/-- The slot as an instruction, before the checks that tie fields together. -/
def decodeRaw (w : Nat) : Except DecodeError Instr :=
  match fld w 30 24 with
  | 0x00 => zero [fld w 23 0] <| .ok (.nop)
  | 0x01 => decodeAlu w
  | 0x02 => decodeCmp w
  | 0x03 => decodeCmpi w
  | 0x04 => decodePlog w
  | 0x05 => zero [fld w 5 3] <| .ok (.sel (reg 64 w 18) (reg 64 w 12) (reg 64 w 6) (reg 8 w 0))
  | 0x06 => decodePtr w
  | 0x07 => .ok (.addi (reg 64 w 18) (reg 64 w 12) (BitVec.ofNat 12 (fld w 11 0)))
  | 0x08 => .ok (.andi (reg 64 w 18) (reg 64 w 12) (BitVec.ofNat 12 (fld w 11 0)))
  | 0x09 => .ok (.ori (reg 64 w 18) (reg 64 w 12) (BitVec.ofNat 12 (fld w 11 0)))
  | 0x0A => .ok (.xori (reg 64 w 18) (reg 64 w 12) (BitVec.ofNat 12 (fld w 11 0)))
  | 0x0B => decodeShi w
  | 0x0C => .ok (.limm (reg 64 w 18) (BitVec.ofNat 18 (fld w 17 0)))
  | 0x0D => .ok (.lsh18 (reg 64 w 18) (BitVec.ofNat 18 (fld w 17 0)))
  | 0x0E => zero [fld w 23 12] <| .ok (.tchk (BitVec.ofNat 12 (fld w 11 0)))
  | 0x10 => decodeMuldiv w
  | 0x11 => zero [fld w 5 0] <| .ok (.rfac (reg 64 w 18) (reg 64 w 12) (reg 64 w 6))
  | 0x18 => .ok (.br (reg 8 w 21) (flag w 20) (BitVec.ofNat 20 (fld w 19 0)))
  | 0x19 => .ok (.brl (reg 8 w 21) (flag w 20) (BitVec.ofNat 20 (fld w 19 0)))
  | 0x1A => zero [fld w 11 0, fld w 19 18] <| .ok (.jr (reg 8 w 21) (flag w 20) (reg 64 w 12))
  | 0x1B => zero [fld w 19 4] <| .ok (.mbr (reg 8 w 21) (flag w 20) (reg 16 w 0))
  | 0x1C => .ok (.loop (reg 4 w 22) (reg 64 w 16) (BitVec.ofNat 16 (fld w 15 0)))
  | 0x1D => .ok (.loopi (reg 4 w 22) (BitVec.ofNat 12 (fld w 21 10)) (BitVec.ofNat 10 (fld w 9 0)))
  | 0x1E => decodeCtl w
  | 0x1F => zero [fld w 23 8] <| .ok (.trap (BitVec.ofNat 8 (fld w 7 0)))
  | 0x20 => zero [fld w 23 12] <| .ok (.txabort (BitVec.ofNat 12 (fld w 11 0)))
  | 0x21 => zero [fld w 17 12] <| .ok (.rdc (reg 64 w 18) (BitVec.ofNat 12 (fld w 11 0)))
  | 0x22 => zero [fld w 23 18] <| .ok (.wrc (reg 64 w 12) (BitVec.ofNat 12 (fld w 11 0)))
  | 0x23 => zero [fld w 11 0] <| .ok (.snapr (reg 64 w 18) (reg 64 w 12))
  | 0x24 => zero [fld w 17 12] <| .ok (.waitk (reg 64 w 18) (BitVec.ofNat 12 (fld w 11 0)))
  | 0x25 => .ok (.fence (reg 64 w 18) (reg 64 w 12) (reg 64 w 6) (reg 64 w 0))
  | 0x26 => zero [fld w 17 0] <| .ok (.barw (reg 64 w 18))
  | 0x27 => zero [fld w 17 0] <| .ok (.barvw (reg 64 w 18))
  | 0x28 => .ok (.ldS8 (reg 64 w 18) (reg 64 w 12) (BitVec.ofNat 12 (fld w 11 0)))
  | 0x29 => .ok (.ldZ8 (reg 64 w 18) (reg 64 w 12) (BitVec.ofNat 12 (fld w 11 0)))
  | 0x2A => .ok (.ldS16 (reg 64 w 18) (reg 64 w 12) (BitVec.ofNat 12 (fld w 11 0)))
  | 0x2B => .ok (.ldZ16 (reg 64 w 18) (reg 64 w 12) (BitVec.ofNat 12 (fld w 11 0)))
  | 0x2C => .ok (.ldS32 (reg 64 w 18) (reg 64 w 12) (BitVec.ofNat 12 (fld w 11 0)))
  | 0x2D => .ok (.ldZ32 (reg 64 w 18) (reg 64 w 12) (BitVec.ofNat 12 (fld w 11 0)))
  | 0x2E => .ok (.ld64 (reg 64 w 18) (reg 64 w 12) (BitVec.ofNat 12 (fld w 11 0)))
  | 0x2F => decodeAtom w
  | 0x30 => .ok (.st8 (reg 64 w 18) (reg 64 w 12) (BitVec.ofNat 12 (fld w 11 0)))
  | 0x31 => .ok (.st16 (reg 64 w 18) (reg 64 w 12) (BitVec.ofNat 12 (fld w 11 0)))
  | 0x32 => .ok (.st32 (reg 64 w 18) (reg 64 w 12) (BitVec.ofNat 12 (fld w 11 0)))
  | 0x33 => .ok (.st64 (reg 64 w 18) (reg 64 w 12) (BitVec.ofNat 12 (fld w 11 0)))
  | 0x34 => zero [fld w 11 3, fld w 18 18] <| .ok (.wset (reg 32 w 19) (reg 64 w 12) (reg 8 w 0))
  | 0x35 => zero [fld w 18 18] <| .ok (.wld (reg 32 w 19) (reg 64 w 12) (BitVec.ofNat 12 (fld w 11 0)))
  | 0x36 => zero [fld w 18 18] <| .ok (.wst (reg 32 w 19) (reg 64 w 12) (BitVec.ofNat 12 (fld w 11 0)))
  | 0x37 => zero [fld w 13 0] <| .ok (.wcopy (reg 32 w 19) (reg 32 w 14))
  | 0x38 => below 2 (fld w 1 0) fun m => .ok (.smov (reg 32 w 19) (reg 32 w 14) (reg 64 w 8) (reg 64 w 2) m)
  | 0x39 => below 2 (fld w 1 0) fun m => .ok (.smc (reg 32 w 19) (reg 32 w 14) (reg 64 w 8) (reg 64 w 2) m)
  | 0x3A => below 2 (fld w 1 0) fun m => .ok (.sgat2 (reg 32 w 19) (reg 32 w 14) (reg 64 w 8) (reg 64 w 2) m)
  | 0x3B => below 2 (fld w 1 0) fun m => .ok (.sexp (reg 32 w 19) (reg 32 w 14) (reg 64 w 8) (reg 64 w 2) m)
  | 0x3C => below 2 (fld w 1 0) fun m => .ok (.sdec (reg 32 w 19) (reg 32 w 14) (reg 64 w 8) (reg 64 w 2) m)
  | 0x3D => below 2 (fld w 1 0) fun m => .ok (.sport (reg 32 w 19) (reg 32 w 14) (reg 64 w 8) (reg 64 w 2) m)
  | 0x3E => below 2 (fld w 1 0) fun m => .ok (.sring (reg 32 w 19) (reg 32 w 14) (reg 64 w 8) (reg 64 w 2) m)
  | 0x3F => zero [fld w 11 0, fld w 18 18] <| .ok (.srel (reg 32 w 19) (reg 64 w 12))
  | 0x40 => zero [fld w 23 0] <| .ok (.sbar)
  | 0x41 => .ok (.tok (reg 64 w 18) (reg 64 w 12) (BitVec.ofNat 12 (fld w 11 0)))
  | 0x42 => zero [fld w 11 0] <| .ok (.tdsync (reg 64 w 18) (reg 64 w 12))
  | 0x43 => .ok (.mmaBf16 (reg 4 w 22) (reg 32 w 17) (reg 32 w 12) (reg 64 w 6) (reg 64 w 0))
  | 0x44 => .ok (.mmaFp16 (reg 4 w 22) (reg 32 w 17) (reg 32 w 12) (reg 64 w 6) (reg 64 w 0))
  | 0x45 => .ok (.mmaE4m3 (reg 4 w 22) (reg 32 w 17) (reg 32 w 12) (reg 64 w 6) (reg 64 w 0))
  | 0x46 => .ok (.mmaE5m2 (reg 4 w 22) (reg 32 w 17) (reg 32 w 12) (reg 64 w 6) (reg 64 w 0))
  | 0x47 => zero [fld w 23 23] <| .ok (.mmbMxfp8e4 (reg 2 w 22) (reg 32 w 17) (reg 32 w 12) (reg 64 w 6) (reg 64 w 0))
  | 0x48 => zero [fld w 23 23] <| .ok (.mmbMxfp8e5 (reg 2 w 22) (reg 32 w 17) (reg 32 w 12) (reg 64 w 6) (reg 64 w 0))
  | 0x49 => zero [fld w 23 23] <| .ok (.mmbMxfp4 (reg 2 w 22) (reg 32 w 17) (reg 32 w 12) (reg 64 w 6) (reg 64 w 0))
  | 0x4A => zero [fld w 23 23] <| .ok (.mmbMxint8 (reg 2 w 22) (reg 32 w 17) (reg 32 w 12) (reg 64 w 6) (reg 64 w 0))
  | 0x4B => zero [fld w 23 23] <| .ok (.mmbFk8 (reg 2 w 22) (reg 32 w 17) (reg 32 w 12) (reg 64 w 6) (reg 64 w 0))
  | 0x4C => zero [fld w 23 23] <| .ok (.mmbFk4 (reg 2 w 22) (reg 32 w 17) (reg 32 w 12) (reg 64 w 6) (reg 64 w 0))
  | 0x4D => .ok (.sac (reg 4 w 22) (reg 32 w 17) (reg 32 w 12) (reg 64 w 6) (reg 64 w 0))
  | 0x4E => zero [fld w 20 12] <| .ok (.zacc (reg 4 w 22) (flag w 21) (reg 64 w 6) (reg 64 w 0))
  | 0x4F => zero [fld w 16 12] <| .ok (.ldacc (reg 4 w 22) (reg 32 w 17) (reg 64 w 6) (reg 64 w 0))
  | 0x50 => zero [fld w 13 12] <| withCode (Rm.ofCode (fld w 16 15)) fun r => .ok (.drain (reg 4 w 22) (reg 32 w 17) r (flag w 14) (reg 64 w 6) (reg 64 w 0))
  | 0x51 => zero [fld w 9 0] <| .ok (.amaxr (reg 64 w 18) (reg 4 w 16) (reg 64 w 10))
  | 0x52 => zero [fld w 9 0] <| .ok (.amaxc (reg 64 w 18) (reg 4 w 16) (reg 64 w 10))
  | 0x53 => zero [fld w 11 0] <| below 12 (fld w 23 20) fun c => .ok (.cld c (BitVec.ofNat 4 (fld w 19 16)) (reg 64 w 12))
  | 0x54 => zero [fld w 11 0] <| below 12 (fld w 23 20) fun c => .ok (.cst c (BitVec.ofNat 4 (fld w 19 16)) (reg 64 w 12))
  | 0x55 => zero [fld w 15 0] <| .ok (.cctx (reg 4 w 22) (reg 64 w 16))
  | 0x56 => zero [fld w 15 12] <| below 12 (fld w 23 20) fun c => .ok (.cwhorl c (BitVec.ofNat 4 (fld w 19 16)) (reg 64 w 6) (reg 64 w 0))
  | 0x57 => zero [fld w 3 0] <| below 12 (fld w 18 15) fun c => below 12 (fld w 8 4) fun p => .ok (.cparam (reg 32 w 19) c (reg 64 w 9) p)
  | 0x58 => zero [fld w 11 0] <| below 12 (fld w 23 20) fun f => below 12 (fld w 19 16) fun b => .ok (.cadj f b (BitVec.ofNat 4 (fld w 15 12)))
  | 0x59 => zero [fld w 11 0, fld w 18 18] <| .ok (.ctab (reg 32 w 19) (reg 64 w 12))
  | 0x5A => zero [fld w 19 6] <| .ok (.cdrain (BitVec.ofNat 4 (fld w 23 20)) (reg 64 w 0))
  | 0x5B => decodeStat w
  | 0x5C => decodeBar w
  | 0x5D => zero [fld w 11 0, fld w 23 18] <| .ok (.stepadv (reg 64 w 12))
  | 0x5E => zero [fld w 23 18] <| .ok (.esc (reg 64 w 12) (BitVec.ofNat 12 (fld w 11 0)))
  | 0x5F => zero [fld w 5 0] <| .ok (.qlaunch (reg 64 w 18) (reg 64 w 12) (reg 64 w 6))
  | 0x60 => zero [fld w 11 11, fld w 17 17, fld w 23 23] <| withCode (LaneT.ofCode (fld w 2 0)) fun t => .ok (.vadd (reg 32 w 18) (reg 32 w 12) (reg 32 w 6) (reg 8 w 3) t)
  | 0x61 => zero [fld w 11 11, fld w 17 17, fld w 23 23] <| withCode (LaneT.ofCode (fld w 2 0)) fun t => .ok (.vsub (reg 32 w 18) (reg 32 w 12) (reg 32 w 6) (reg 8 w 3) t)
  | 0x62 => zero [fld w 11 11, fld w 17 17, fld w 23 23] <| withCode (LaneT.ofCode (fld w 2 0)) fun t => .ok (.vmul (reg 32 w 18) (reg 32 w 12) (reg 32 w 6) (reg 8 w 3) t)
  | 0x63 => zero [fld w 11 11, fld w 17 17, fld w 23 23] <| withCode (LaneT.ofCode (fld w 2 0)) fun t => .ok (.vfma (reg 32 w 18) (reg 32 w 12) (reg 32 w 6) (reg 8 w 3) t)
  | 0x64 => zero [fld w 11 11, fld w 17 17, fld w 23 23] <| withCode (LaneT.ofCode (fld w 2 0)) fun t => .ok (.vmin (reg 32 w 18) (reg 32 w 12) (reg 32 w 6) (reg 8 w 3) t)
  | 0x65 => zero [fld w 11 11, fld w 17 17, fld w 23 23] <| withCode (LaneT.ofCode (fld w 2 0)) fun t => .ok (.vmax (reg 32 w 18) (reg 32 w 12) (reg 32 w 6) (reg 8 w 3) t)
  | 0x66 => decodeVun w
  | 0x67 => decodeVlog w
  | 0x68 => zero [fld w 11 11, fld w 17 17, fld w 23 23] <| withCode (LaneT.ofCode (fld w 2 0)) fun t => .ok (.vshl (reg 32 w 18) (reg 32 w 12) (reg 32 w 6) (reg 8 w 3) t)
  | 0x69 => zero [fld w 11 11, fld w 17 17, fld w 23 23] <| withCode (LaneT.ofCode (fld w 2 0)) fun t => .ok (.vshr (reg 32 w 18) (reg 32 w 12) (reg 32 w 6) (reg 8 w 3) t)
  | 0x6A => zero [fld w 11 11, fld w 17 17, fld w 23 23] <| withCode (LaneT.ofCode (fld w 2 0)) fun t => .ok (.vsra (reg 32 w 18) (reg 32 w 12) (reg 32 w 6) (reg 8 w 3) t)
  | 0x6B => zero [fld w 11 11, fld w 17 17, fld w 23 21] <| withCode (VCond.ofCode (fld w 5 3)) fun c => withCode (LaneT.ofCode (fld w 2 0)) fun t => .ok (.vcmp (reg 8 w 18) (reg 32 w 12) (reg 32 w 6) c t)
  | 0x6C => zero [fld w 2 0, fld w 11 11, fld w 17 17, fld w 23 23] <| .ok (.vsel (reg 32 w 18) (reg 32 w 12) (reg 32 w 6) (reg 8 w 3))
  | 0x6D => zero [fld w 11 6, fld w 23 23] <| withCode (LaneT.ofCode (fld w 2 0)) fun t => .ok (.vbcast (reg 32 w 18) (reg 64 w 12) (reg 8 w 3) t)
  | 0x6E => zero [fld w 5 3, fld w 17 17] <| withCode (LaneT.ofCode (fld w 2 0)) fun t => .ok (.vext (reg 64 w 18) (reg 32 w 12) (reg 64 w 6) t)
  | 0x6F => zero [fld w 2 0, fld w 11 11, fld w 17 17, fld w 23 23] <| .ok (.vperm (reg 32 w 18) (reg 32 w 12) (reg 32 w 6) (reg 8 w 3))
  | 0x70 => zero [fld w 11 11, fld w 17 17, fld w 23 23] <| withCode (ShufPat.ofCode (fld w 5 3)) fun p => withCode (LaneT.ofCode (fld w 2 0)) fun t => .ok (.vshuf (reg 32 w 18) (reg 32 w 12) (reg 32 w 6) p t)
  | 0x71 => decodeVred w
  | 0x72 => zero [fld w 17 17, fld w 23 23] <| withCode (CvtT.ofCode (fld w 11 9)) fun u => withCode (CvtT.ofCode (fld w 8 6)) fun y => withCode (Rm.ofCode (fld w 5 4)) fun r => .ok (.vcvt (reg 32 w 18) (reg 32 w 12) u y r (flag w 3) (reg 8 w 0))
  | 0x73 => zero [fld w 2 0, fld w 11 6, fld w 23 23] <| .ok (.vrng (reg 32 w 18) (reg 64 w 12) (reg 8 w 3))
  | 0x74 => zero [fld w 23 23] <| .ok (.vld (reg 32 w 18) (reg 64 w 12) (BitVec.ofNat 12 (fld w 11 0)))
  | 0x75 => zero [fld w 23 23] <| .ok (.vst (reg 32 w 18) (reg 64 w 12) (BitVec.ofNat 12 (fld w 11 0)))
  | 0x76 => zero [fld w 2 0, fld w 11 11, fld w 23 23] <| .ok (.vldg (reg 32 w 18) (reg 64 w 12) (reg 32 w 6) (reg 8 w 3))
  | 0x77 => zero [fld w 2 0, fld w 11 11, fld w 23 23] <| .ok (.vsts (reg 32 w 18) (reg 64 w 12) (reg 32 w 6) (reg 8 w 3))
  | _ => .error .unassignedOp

========

Give only the lines from the one holding "0x2F => decodeAtom w" through the one holding "0x32 => .ok", each restated exactly as it appears above.

Result for this task -
  | 0x2F => decodeAtom w
  | 0x30 => .ok (.st8 (reg 64 w 18) (reg 64 w 12) (BitVec.ofNat 12 (fld w 11 0)))
  | 0x31 => .ok (.st16 (reg 64 w 18) (reg 64 w 12) (BitVec.ofNat 12 (fld w 11 0)))
  | 0x32 => .ok (.st32 (reg 64 w 18) (reg 64 w 12) (BitVec.ofNat 12 (fld w 11 0)))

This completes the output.